Duties and Responsibilities:
- Build and deploy streaming and batch data pipelines capable of processing and storing petabytes of data quickly and reliably.
- Collaborate with product teams, data analysts and data scientists to design and build data-forward solutions.
- Gather and process all types of data including raw, structured, semi-structured, and unstructured data.
- Integrate with a variety of data providers ranging from marketing, web analytics, and consumer devices including IoT and Telematics.
- Build and maintain dimensional data warehouses in support of business intelligence tools.
- Develop data catalogs and data validations to ensure clarity and correctness of key business metrics.
- Design, code, test, correct and document programs and scripts using agreed standards and tools to achieve a well-engineered result.

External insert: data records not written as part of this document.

-- ==== Sys2Proof/Safety.lean ====
section
/-! DEFINITION. What the statements speak of: the parts of the state and what a command leaves alone,
the invariants that every step keeps, and how a command completes. -/

namespace Sys2Proof.Machine

/-- The parts of the state. `stream` is the SEQ counters of the ports with the SPI queue (R408, R418),
`tickInst` PD_SEQ with the open tick instant (R403), `auth` the device key with the count of failed
authorisations (R427, R428), `pdo` what is kept of process data (R403, R405), `log` the records of the Parish
Book that are not yet stored with their numbers and counts (R465 to R468), `recd` the rest of the Book. -/
inductive Part where
  | now | fresh | power | term | src | ch | cg | hg | head | bell | sect | tally | trk | permits
  | engine | twin | sessions | held | ports | stream | can | xfer | tickInst | auth | emcy | pdo
  | cfg | recd | log | emmc | sent | pending
  deriving DecidableEq, Repr

/-- A port without the SEQ of its device stream. -/
def PortState.quiet (x : PortState) : PortState := { x with seq := { x.seq with next := 0 } }

/-- The Parish Book without what creating a record and reading a window change (R465 to R468, R473, R474, R480). -/
def Recorder.steady (r : Recorder) : Recorder :=
  { r with
    queue := [], writing := 0, failures := 0, next := 0, exhausted := false, lossAt := none, lost := 0, lostFirst := 0, lostLast := 0
    lastRecordAt := 0, chain := [], chained := [] }

/-- What creating a record and reading a window change (R465 to R468, R473, R474, R480). -/
def Recorder.journal (r : Recorder) : Recorder :=
  { queue := r.queue, writing := r.writing, failures := r.failures, next := r.next, exhausted := r.exhausted, lossAt := r.lossAt, lost := r.lost
    lostFirst := r.lostFirst, lostLast := r.lostLast, lastRecordAt := r.lastRecordAt, chain := r.chain
    chained := r.chained }

/-- A part is the same in two states. -/
def Part.same (p : Part) (s t : State) : Prop :=
  match p with
  | .now => t.now = s.now
  | .fresh => t.fresh = s.fresh
  | .power => t.power = s.power
  | .term => t.term = s.term
  | .src => t.src = s.src
  | .ch => t.ch = s.ch
  | .cg => t.cg = s.cg
  | .hg => t.hg = s.hg
  | .head => t.head = s.head
  | .bell => t.bell = s.bell
  | .sect => t.sect = s.sect
  | .tally => t.tally = s.tally
  | .trk => t.trk = s.trk
  | .permits => t.permits = s.permits
  | .engine => t.engine = s.engine
  | .twin => t.twin = s.twin
  | .sessions => t.net.sessions = s.net.sessions ∧ t.net.nextSession = s.net.nextSession
      ∧ t.net.sessionsRefused = s.net.sessionsRefused
  | .held => t.net.held = s.net.held
  | .ports => ∀ k, (t.net.ports.get k).quiet = (s.net.ports.get k).quiet
  | .stream => t.net.spiQueue = s.net.spiQueue
      ∧ ∀ k, (t.net.ports.get k).seq.next = (s.net.ports.get k).seq.next
  | .can => t.net.can = s.net.can
  | .xfer => t.net.xfer = s.net.xfer
  | .tickInst => t.net.pdSeq = s.net.pdSeq ∧ t.net.tickOpen = s.net.tickOpen
  | .auth => t.net.authFailures = s.net.authFailures ∧ t.net.key = s.net.key ∧ t.net.keyId = s.net.keyId
  | .emcy => t.net.emcy = s.net.emcy
  | .pdo => t.net.rpdoAt = s.net.rpdoAt ∧ t.net.tpdoSent = s.net.tpdoSent ∧ t.net.srdoSent = s.net.srdoSent
  | .cfg => t.cfg = s.cfg
  | .recd => t.recd.steady = s.recd.steady
  | .log => t.recd.journal = s.recd.journal
  | .emmc => t.emmc = s.emmc
  | .sent => t.sent = s.sent
  | .pending => t.pending = s.pending

/-- Every part but those named is the same in `t` as in `s`. -/
structure Keeps (l : List Part) (s t : State) : Prop where
  same : ∀ p : Part, p ∉ l → p.same s t

/-- The parts that a reset or the entry into HIBERNATE replaces (R46, R53). -/
def volatileParts : List Part :=
  [.power, .term, .src, .ch, .cg, .hg, .head, .bell, .sect, .tally, .trk, .permits, .engine, .twin, .sessions, .held,
   .ports, .can, .xfer, .tickInst, .auth, .pdo, .cfg, .recd, .emmc]

/-- The parts that any command may add to: device streams with the SPI queue, emergencies, records of the
Parish Book, messages (R388, R406, R408, R465). -/
def reports : List Part := [.stream, .emcy, .log, .sent]
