/-- O11: a clock fault acts through the stop path: every permit is high-impedance, the stop latch holds the cause, the
lower one of those of one instant, the sources are off, the fault is noted for RESET_CAUSE, and the device stands until
reset (R43, R44, R348, R350, R360, R484; log 31). -/
def Obligations.ClockFaultStops : Prop :=
  ∀ (c : Instr) (s : State), c = .clkinMissing ∨ c = .clockFreqError ∨ c = .pllLockLoss →
    s.power.phase = .running ∨ s.power.phase = .stopped ∨ s.power.phase = .debugHalted → asleep s = false →
    Runs c s fun t => t.power.phase = .clockHeld ∧ t.power.clockFault = true ∧ t.twin.stopLatch = true ∧
      (s.twin.stopLatch = false → t.twin.stopCause = 7 ∧
        ∀ p, (t.permits.po.get p).st = .highz ∧ (t.permits.po.get p).out = .highz) ∧
      (s.twin.stopLatch = true → t.permits = s.permits ∧ t.twin.stopCause =
        if s.twin.stopAt = s.now ∧ s.twin.handler = false then Nat.min s.twin.stopCause 7 else s.twin.stopCause) ∧
      t.twin.stopSeen.getLsbD 6 = true ∧ (∀ k, (t.src.get k).st = .off) ∧
      t.power.latch = s.power.latch ||| latchClock ∧ t.now = s.now

/-- O12: HIBERNATE_CMD with 0x4842 by a MAINTAIN session, and STBYn low after a qualifying high period, begin the entry
into HIBERNATE; while it runs, and after a stop, further triggers are ignored. When it has run its 50 ms and no PENDING
wake is executed, every permit is high-impedance, every source off, no session left; the retention latch, the banks and
the key stay (R51, R52, R53, R55, R59, R350, R487; logs 1, 19). -/
def Obligations.HibernateEntry : Prop :=
  (∀ (s : State) (o : Origin) (k : Fin 4) (x : Session), Asks (.hibernateCommand o 0x4842) s o .maintain k x →
    Runs (.hibernateCommand o 0x4842) s fun t => Taken s t o 0x2000 0x18 k x ∧
      (s.power.entering = false → s.twin.stopLatch = false → GoingDown s t) ∧
      (s.power.entering = true ∨ s.twin.stopLatch = true → t.power = s.power ∧ t.permits = s.permits ∧ t.src = s.src)) ∧
  (∀ (s : State) (o : Origin) (k : Fin 4) (x : Session) (v : Nat), Asks (.hibernateCommand o v) s o .maintain k x →
    v < 65536 → v ≠ 0x4842 →
    Runs (.hibernateCommand o v) s fun t => t.power = s.power ∧ Msg.answer o 0x2000 0x18 abortValue ∈ t.sent) ∧
  (∀ s : State, s.alive = true → s.power.stbyStuck = false → s.power.entering = false → s.twin.stopLatch = false →
    Runs .stbynLowQualified s (GoingDown { s with power := { s.power with stbynHigh := false } })) ∧
  (∀ s : State, s.alive = true → s.power.stbyStuck = true ∨ s.power.entering = true ∨ s.twin.stopLatch = true →
    Runs .stbynLowQualified s fun t => t.power = { s.power with stbynHigh := false } ∧ t.permits = s.permits) ∧
  (∀ s : State, s.pending = [] → s.goingDown = true → s.power.entryAt + ms 50 ≤ s.now →
    s.power.wakePending = false ∨ s.power.stbynHigh = false → ∃ t, step s = .next t ∧ Asleep s t)

/-- O13: a wake in HIBERNATE while STBYn is high boots the device, with HIBERNATE_WAKE in RESET_CAUSE; with RESETn low
it stays in reset, with RESETN noted too, the model's choice, and so it does when the PLL does not lock. A wake during
the entry is PENDING, the entry runs on, and at its end the wake is executed while STBYn is high and kept while it is
low. VSUP below 2.0 V ends HIBERNATE without a wake. The device boots after the maxima of R48 and R54, the model's
choice (R54, R55, R57, R68; logs 1, 17, 19). -/
def Obligations.WakeFromHibernate : Prop :=
  (∀ s : State, s.power.phase = .hibernate → s.power.entering = false → s.power.vsupOk = true → s.power.vioOk = true →
      s.power.clockFault = false →
    (s.power.stbynHigh = true → s.power.resetnLow = false →
      Runs (.wake true) s (fun t => Woken s t s.now) ∧
      Runs (.wake false) s (fun t => HeldInReset s t (s.now + ms 2 + ms 1) (latchWake ||| latchClock))) ∧
    (s.power.stbynHigh = true → s.power.resetnLow = true → ∀ b,
      Runs (.wake b) s fun t => HeldInReset s t (s.now + ms 2) (latchWake ||| latchResetn)) ∧
    (s.power.stbynHigh = false → ∀ b, Runs (.wake b) s fun t => t.power = s.power) ∧
    Runs .hibernateSupplyLoss s fun t => t.power.phase = .unpowered ∧ t.power.latch = latchPor ∧
      t.power.wakePending = false ∧ t.now = s.now) ∧
  (∀ s : State, s.alive = true → s.goingDown = true → ∀ b, Runs (.wake b) s fun t =>
    t.power = { s.power with wakePending := true, wakeLocks := b } ∧ t.now = s.now ∧ t.permits = s.permits ∧
    t.src = s.src) ∧
  (∀ s : State, s.pending = [] → s.goingDown = true → s.power.entryAt + ms 50 ≤ s.now → s.power.wakePending = true →
    (s.power.stbynHigh = true → s.power.wakeLocks = true → s.power.resetnLow = false → s.power.vsupOk = true →
      s.power.vioOk = true → ∃ t, step s = .next t ∧ Woken s t (s.now + 10000)) ∧
    (s.power.stbynHigh = false → ∃ t, step s = .next t ∧ Asleep s t ∧ t.power.wakePending = true))

/-- O14: while STBYn is low, no wake is executed; when STBYn rises, a pending wake is executed, and otherwise a WAKEn
low that is still present is accepted (R56). The device boots after the maxima of R48 and R54, the model's choice (logs
1, 17). -/
def Obligations.StandbyGatesWake : Prop :=
  ∀ s : State, s.power.stbynHigh = false →
    (∀ b, Runs (.wake b) s fun t => t.power.latch = s.power.latch ∧ t.power.bootAt = s.power.bootAt ∧
      t.power.stbynHigh = false ∧ (s.power.phase = .hibernate → t.power.phase = .hibernate)) ∧
    (s.power.phase = .hibernate → s.power.entering = false →
      (s.power.vsupOk = true → s.power.vioOk = true → s.power.clockFault = false → s.power.resetnLow = false →
        ∀ waknLow : Bool, s.power.wakePending = true ∨ waknLow = true → Runs (.stbynRiseWake waknLow true) s fun t =>
          Woken s t s.now ∧ t.power.stbynHigh = true) ∧
      (s.power.wakePending = false → ∀ b, Runs (.stbynRiseWake false b) s fun t =>
        t.power = { s.power with stbynHigh := true }))

/-- O15: supply monitors, STBYn qualification, in which STBY_STUCK stands still during HIBERNATE entry, the
boundary-scan override and the measured voltages (R33, R52, R63, R66, R86, R505; logs 19, 20, 52). -/
def Obligations.SupplyPins : Prop :=
  ∀ s : State, s.alive = true →
    Runs .vexcLowSet s (fun t => t.power = { s.power with vexcLow := true } ∧ t.src = s.src ∧
      ∀ ch : Fin 64, chMode s.cfg.active ch.val ≠ 0 → (t.cg.get ch).sourceDown = true) ∧
    Runs .vexcLowClear s (fun t => t.power = { s.power with vexcLow := false } ∧
      (∀ k, (s.src.get k).st ≠ .off ∨ (s.src.get k).pending = false → t.src.get k = s.src.get k) ∧
      (s.power.vexcLow = true → ∀ k, (s.src.get k).st = .off → (t.src.get k).pending = false)) ∧
    Runs .stbyStuckSet s (fun t =>
      t.power = { s.power with stbynHigh := false, stbyStuck := s.power.stbyStuck || !s.goingDown }) ∧
    Runs .stbyStuckClear s (fun t =>
      t.power = { s.power with stbynHigh := true, stbyStuck := s.power.stbyStuck && s.goingDown }) ∧
    Runs .extestEntry s (fun t => t.power = { s.power with tap := { s.power.tap with instr := .extest } } ∧
      ∀ p, permitPin t p = .highz) ∧
    Runs .extestExit s (fun t => t.power = { s.power with tap := { s.power.tap with instr := .idcode } } ∧
      ∀ p, permitPin t p = (s.permits.po.get p).out) ∧
    (∀ a b c : BitVec 16, Runs (.supplyVoltageUpdate a b c) s fun t =>
      t.power = { s.power with vsupMv := a.toNat, vioMv := b.toNat, vexcMv := c.toNat })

- Derive an overall strategy of data management, within an established information architecture (including both structured and unstructured data), that supports the development and secure operation of existing and new information and digital services.
- Plan effective data storage, security, sharing and publishing within the organization.
- Ensure data quality and implement tools and frameworks for automating the identification of data quality issues.
- Collaborate with internal and external data providers on data validation providing feedback and making customized changes to data feeds and data mappings.
- Mentor and lead data engineers providing technical guidance and oversight.
- Provide ongoing support, monitoring, and maintenance of deployed products.
- Drive and maintain a culture of quality, innovation and experimentation.
- This is an individual contributor role without direct reports, however as a Senior level role we expect this candidate to coach, mentor, and help develop junior developers and engineers to inspire, motivate, grow, and help structure a high performance team.
- Advanced degree in relevant field of study strongly desirable, particularly in computer science or engineering level programs.
- 5+ years professional experience working with data extract/manipulation logic.
- 5+ years professional experience with object-oriented programming, functional programming, and data design.
- 7+ years experience with Development, Engineering, R&D or Information Technology.
- 3+ years working with a public cloud big data ecosystem (certification in AWS a plus).
- 3+ years working with MPP databases, distributed databases, and/or Hadoop.
- Passion for data engineering, able to excite and lead by example and mentoring others.
- Hungry and eager to learn new systems and technologies.
- Self-directed and enjoys the challenge and freedom of deciding what is the most impactful thing to work on next.
- Ability to deliver exceptional results through iterative improvement rather than initial perfection.
- Excellent communication and presentation skills and ability to interact appropriately with all levels of the organization, including: business users, technical staff, senior level colleagues, vendors, and partners.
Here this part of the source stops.